*** Exercise materials Section Begins ***

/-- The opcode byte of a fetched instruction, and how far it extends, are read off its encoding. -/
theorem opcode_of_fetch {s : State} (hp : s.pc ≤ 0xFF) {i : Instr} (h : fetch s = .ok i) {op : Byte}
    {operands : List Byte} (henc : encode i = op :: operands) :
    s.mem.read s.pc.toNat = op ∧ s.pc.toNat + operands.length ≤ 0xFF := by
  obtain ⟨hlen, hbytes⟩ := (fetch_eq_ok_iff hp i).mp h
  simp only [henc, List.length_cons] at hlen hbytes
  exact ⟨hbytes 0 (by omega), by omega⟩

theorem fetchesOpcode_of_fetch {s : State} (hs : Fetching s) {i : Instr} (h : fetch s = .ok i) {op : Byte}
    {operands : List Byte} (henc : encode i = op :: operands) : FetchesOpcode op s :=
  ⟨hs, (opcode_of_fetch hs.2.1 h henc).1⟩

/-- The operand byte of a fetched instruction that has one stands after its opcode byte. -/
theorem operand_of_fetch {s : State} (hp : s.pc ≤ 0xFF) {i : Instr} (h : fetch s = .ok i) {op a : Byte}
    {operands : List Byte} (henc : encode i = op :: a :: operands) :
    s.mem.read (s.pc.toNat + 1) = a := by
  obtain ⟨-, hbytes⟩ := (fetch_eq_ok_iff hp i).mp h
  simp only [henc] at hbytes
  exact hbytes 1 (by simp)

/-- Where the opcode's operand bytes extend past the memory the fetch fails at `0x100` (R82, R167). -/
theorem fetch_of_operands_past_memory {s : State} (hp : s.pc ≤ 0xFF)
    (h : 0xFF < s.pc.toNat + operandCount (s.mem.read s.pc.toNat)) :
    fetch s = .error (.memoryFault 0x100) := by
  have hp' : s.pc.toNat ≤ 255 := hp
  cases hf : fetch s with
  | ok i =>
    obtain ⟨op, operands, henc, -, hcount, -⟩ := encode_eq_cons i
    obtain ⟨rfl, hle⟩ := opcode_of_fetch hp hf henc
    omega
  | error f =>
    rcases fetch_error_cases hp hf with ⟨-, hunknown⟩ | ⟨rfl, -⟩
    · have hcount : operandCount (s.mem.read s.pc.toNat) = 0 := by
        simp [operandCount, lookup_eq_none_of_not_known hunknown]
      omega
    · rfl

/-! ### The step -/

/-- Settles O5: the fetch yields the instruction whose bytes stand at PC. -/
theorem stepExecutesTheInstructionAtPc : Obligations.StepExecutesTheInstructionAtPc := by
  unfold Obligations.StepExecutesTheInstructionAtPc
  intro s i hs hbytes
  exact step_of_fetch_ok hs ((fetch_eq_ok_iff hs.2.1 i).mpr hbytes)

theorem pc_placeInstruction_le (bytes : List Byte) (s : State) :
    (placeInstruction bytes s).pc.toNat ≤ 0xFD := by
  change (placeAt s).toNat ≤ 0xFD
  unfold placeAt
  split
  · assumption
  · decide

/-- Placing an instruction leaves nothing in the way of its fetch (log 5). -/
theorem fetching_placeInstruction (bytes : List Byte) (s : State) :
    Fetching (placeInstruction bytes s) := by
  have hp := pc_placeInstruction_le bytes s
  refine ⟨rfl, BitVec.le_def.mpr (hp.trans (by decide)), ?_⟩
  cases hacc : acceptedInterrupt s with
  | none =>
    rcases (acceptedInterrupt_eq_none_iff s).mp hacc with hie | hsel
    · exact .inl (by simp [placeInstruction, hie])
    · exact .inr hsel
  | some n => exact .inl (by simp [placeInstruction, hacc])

*** Exercise materials Section Ends ***
*** Exercise materials Section Begins ***

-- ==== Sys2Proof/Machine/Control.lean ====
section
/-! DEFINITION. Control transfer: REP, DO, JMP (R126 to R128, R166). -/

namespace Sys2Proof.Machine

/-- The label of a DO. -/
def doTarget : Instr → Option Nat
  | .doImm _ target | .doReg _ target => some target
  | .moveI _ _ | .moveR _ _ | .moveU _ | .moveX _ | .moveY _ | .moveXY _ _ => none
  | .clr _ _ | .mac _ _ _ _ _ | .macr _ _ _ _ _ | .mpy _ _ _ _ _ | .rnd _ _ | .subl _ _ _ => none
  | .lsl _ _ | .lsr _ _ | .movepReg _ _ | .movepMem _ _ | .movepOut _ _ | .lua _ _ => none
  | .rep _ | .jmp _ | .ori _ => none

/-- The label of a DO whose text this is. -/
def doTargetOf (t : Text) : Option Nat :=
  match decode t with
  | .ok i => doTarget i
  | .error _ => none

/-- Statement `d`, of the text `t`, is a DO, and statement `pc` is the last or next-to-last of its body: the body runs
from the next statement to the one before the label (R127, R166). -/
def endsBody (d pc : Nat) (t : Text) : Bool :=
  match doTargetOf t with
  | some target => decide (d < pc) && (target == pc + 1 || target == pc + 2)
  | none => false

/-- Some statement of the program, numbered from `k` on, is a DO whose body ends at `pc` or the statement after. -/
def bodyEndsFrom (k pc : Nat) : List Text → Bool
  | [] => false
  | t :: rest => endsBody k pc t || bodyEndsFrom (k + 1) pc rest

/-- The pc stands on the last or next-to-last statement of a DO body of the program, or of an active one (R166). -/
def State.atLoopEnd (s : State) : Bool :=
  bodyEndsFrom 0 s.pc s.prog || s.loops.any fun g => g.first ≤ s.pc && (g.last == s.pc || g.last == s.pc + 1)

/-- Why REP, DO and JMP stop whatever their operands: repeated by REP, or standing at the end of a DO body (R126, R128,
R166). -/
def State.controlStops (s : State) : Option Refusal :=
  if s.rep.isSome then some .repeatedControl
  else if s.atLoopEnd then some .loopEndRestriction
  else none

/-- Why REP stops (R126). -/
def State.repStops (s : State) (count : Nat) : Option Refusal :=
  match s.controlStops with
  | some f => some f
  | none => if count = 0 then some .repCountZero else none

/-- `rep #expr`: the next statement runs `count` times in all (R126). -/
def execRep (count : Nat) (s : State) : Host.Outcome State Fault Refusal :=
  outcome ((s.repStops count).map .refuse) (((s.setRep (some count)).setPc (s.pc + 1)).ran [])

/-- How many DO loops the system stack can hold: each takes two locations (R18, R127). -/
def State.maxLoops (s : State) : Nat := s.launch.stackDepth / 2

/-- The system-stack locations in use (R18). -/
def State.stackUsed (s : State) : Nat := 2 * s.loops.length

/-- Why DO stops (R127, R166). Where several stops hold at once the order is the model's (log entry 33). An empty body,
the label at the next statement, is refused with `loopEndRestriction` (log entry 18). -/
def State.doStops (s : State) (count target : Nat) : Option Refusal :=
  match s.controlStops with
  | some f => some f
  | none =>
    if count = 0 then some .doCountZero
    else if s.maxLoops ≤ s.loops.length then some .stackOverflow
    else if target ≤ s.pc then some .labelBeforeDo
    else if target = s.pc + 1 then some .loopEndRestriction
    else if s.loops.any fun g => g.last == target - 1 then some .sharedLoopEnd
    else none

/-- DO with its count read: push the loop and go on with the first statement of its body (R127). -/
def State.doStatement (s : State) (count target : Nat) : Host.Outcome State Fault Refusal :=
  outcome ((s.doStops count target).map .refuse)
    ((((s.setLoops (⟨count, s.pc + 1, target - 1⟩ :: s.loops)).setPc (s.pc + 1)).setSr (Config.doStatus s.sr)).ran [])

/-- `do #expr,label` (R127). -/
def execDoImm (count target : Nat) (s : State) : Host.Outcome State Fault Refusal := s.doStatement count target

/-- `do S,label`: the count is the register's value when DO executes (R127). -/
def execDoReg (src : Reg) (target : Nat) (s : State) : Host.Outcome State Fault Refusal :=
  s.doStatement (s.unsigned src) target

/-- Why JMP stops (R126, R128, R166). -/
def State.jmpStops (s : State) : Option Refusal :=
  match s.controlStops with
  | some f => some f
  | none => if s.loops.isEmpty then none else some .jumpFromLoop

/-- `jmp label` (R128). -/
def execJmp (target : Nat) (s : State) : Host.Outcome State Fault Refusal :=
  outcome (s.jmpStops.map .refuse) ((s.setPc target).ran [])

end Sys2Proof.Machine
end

*** Exercise materials Section Ends ***
*** Exercise materials Section Begins ***

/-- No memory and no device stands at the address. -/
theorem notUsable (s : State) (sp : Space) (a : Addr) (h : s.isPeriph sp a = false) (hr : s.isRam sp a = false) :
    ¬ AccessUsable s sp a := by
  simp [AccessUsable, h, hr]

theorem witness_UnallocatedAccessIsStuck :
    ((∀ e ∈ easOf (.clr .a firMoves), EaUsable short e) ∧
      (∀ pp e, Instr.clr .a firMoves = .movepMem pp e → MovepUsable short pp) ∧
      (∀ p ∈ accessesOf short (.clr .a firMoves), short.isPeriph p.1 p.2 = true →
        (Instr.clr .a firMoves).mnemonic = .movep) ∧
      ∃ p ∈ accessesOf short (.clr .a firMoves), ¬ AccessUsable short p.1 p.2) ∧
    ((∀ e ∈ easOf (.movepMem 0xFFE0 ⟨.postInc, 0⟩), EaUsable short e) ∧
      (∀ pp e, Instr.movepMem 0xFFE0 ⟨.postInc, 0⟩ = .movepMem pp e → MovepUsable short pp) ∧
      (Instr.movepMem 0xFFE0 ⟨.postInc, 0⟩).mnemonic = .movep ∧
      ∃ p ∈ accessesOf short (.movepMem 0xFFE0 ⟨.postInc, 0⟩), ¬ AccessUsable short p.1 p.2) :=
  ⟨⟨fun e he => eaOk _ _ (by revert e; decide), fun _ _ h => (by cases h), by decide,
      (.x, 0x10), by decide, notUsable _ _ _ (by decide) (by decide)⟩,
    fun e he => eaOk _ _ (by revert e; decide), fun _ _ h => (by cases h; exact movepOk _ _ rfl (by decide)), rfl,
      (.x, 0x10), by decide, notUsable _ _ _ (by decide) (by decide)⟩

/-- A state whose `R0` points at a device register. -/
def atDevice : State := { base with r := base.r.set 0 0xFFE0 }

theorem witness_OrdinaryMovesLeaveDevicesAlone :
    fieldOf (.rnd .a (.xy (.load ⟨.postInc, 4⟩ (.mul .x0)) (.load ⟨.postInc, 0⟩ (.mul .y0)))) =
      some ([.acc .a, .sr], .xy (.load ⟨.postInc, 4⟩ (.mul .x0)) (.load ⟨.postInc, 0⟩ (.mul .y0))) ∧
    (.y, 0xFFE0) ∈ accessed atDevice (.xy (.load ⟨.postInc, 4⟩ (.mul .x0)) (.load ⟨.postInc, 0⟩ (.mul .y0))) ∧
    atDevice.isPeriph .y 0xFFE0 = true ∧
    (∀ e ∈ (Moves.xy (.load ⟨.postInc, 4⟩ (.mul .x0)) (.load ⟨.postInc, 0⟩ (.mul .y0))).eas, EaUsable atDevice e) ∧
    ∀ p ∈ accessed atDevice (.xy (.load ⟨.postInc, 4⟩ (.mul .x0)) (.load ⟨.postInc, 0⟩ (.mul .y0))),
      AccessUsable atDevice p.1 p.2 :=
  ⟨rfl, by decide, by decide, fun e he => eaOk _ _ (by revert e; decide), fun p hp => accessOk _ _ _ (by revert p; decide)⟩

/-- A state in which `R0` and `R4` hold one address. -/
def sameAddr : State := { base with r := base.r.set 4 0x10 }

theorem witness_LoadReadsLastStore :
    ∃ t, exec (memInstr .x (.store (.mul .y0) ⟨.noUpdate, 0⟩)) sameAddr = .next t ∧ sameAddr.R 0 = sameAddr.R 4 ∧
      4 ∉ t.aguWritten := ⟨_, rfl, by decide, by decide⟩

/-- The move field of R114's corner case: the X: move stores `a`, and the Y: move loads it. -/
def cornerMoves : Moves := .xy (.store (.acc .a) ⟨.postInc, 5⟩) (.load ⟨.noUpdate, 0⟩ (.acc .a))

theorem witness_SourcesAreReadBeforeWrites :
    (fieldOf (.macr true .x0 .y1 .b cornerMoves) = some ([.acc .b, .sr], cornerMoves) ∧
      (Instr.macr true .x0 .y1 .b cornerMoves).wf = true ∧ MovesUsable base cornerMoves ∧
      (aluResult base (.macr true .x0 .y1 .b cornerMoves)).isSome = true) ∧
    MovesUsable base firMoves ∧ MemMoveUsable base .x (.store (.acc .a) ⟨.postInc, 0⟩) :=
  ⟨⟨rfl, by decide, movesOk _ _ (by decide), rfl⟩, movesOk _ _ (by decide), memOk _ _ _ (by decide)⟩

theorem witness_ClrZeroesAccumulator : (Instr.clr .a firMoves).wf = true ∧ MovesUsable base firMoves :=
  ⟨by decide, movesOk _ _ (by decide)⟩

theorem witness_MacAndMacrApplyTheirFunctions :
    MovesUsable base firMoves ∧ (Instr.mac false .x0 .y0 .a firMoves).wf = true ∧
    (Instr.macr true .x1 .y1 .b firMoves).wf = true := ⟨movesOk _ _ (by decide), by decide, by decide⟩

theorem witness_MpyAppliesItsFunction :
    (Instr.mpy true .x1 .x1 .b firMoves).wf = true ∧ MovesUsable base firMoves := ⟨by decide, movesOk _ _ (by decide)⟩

*** Exercise materials Section Ends ***

#### Exercise:
Your answer must be a single number: the count of lines in the records above that contain "easOf".

#### Task solution:
2